Le décor ne triche pas : une lumière d’atelier, un sol qui a connu plus d’huile que de savon, et cette odeur très particulière des intérieurs des sixties, mélange de skaï, de poussière fine et de moquette qui a vu passer des semelles humides. Une Simca 1100 de 1968, version 5 CV, attend le contact comme un outil qu’on n’a pas sorti depuis trop longtemps, mais qui n’a rien oublié. L’époque avait des certitudes simples : on visse, on règle, on repart. Et si ça ne repart pas, c’est qu’on a mal réglé.

Avant même le test voiture, la fiche d’identité parle : berline 5 portes, traction avant, et un 4-cylindres de 944 cm³ annoncé à 42 ch, accouplé à une boîte manuelle 4 rapports. La vitesse maximale d’époque flirte avec 132 km/h et le poids à sec est donné pour 870 kg. Sur le papier, rien de tapageur, mais une promesse : celle d’un ensemble cohérent, comme une caisse à outils bien rangée. L’agrément ne sort pas toujours d’un chiffre, il sort d’un accord.

Contact. Le moteur part sans théâtre, au quart de tour, avec un coup de starter quand l’air pique un peu. Le ralenti se cale, stable, presque poli. La première se fait désirer : la grille réclame un temps d’adaptation, comme si la voiture demandait à son conducteur de signer le registre avant d’entrer. Puis ça roule. La direction, un peu lourde à l’arrêt, s’allège dès que les roues tournent, et c’est là que la 1100 montre son intelligence : une auto pensée pour vivre, pas pour parader.

La scène se rejoue souvent sur ce type de mécanique : le moment de solitude en passant la seconde. La commande paraît raide, presque boudeuse, puis la troisième glisse, étonnamment facile, comme si la tringlerie avait retrouvé sa mémoire en mouvement. La quatrième suit la même logique. Sur petites routes, la Simca se pose à son rythme de croisière et donne une impression rare pour une compacte populaire de l’époque : une forme d’évidence. Les champs défilent, et l’on comprend pourquoi tant de familles l’ont gardée longtemps, parfois jusqu’au dernier contrôle technique de l’ancien monde.

Ce qui surprend le plus, c’est le freinage : efficace, franc, presque surdimensionné au regard des performances auto annoncées.
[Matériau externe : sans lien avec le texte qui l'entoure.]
-- ==== Sys2Proof/Machine/Core.lean ====
section
/-! DEFINITION. The machine as the host sees it. -/

def Sys2Proof.core : Host.Core :=
  { State := Sys2Proof.Machine.State
    Fault := Sys2Proof.Machine.Fault
    Refusal := Sys2Proof.Machine.Refusal
    step := Sys2Proof.Machine.step
    reset := Sys2Proof.Machine.State.reset }
end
La vitesse maxi se vérifie sans effort héroïque, et la voiture reste saine tant qu’on lui parle avec les mots de son temps. En somme, cet essai routier rappelle une règle d’atelier : une auto réussie est d’abord celle qui rassure.

Design Simca et architecture : la 1100 comme meuble bien jointé, pas comme bibelot

Le design Simca n’a jamais cherché la pose. La 1100 ne s’excuse pas d’être carrée, pas plus qu’un établi ne s’excuse d’être massif. Les volumes sont francs, la ceinture de caisse est simple, les surfaces vitrées généreuses et l’arrière, avec son hayon, annonce déjà un rapport à l’auto qui deviendra banal plus tard : charger, décharger, plier, déplier. Dans l’Europe de la fin des années 60, cette approche n’a rien d’anodin. Le hayon, c’est la porte de service d’une maison bien pensée.
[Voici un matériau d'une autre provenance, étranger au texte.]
-- ==== Sys2Proof/Laws/State.lean ====
section
/-! SUPPORT. One lemma per field for each named update of the state, so that no later proof unfolds an update. -/

namespace Sys2Proof.Machine

/-! ### emit -/

@[simp] theorem emit_busy (s : State) (e : Event) : (s.emit e).busy = s.busy := rfl
@[simp] theorem emit_op (s : State) (e : Event) : (s.emit e).op = s.op := rfl
@[simp] theorem emit_phaseReg (s : State) (e : Event) : (s.emit e).phaseReg = s.phaseReg := rfl
@[simp] theorem emit_ill (s : State) (e : Event) : (s.emit e).ill = s.ill := rfl
@[simp] theorem emit_rej (s : State) (e : Event) : (s.emit e).rej = s.rej := rfl
@[simp] theorem emit_cause (s : State) (e : Event) : (s.emit e).cause = s.cause := rfl
@[simp] theorem emit_result (s : State) (e : Event) : (s.emit e).result = s.result := rfl
@[simp] theorem emit_args (s : State) (e : Event) : (s.emit e).args = s.args := rfl
@[simp] theorem emit_cfg (s : State) (e : Event) : (s.emit e).cfg = s.cfg := rfl
@[simp] theorem emit_lat (s : State) (e : Event) : (s.emit e).lat = s.lat := rfl
@[simp] theorem emit_acq (s : State) (e : Event) : (s.emit e).acq = s.acq := rfl
@[simp] theorem emit_bp (s : State) (e : Event) : (s.emit e).bp = s.bp := rfl
@[simp] theorem emit_idx (s : State) (e : Event) : (s.emit e).idx = s.idx := rfl
@[simp] theorem emit_edge (s : State) (e : Event) : (s.emit e).edge = s.edge := rfl
@[simp] theorem emit_man (s : State) (e : Event) : (s.emit e).man = s.man := rfl
@[simp] theorem emit_buf (s : State) (e : Event) : (s.emit e).buf = s.buf := rfl
@[simp] theorem emit_params (s : State) (e : Event) : (s.emit e).params = s.params := rfl
@[simp] theorem emit_pending (s : State) (e : Event) : (s.emit e).pending = s.pending := rfl
@[simp] theorem emit_freeIndex (s : State) (e : Event) : (s.emit e).freeIndex = s.freeIndex := rfl
@[simp] theorem emit_trace (s : State) (e : Event) : (s.emit e).trace = s.trace ++ [e] := rfl
@[simp] theorem emit_readData (s : State) (e : Event) : (s.emit e).readData = s.readData := rfl
@[simp] theorem emit_samplesRead (s : State) (e : Event) : (s.emit e).samplesRead = s.samplesRead := rfl
@[simp] theorem emit_postDue (s : State) (e : Event) : (s.emit e).postDue = s.postDue := rfl
@[simp] theorem emit_cap (s : State) (e : Event) : (s.emit e).cap = s.cap := rfl

/-! ### emitAll -/

@[simp] theorem emitAll_busy (s : State) (es : List Event) : (s.emitAll es).busy = s.busy := rfl
@[simp] theorem emitAll_op (s : State) (es : List Event) : (s.emitAll es).op = s.op := rfl
@[simp] theorem emitAll_phaseReg (s : State) (es : List Event) : (s.emitAll es).phaseReg = s.phaseReg := rfl
@[simp] theorem emitAll_ill (s : State) (es : List Event) : (s.emitAll es).ill = s.ill := rfl
@[simp] theorem emitAll_rej (s : State) (es : List Event) : (s.emitAll es).rej = s.rej := rfl
@[simp] theorem emitAll_cause (s : State) (es : List Event) : (s.emitAll es).cause = s.cause := rfl
@[simp] theorem emitAll_result (s : State) (es : List Event) : (s.emitAll es).result = s.result := rfl
@[simp] theorem emitAll_args (s : State) (es : List Event) : (s.emitAll es).args = s.args := rfl
@[simp] theorem emitAll_cfg (s : State) (es : List Event) : (s.emitAll es).cfg = s.cfg := rfl
@[simp] theorem emitAll_lat (s : State) (es : List Event) : (s.emitAll es).lat = s.lat := rfl
@[simp] theorem emitAll_acq (s : State) (es : List Event) : (s.emitAll es).acq = s.acq := rfl
@[simp] theorem emitAll_bp (s : State) (es : List Event) : (s.emitAll es).bp = s.bp := rfl
@[simp] theorem emitAll_idx (s : State) (es : List Event) : (s.emitAll es).idx = s.idx := rfl
@[simp] theorem emitAll_edge (s : State) (es : List Event) : (s.emitAll es).edge = s.edge := rfl
@[simp] theorem emitAll_man (s : State) (es : List Event) : (s.emitAll es).man = s.man := rfl
@[simp] theorem emitAll_buf (s : State) (es : List Event) : (s.emitAll es).buf = s.buf := rfl
@[simp] theorem emitAll_params (s : State) (es : List Event) : (s.emitAll es).params = s.params := rfl
@[simp] theorem emitAll_pending (s : State) (es : List Event) : (s.emitAll es).pending = s.pending := rfl
@[simp] theorem emitAll_freeIndex (s : State) (es : List Event) : (s.emitAll es).freeIndex = s.freeIndex := rfl
@[simp] theorem emitAll_trace (s : State) (es : List Event) : (s.emitAll es).trace = s.trace ++ es := rfl
@[simp] theorem emitAll_readData (s : State) (es : List Event) : (s.emitAll es).readData = s.readData := rfl
@[simp] theorem emitAll_samplesRead (s : State) (es : List Event) : (s.emitAll es).samplesRead = s.samplesRead := rfl
@[simp] theorem emitAll_postDue (s : State) (es : List Event) : (s.emitAll es).postDue = s.postDue := rfl
@[simp] theorem emitAll_cap (s : State) (es : List Event) : (s.emitAll es).cap = s.cap := rfl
La carrosserie 5 portes fait partie de ces évidences qu’on oublie parce qu’elles ont gagné. À l’époque, la polyvalence n’était pas un slogan, c’était une nécessité : vacances, courses, bricolage, enfants, tout devait passer. La Simca 1100 s’inscrit précisément là, dans l’histoire automobile des voitures qui ont déplacé la France réelle, celle des routes secondaires et des parkings en gravier.

Habitacle : le confort rouge qui fait mentir la fiche technique

À l’intérieur, l’exemplaire essayé joue la carte du cuir rouge. Le terme “inimaginable” vient vite, non pas parce que l’assise serait celle d’une berline de luxe, mais parce que le confort est surprenant pour une auto de ce calibre. Les sièges ont cette souplesse des matériaux d’époque, où l’on s’enfonce un peu, comme dans un fauteuil de maison de campagne. L’habitacle devient un lieu, pas seulement un poste de conduite.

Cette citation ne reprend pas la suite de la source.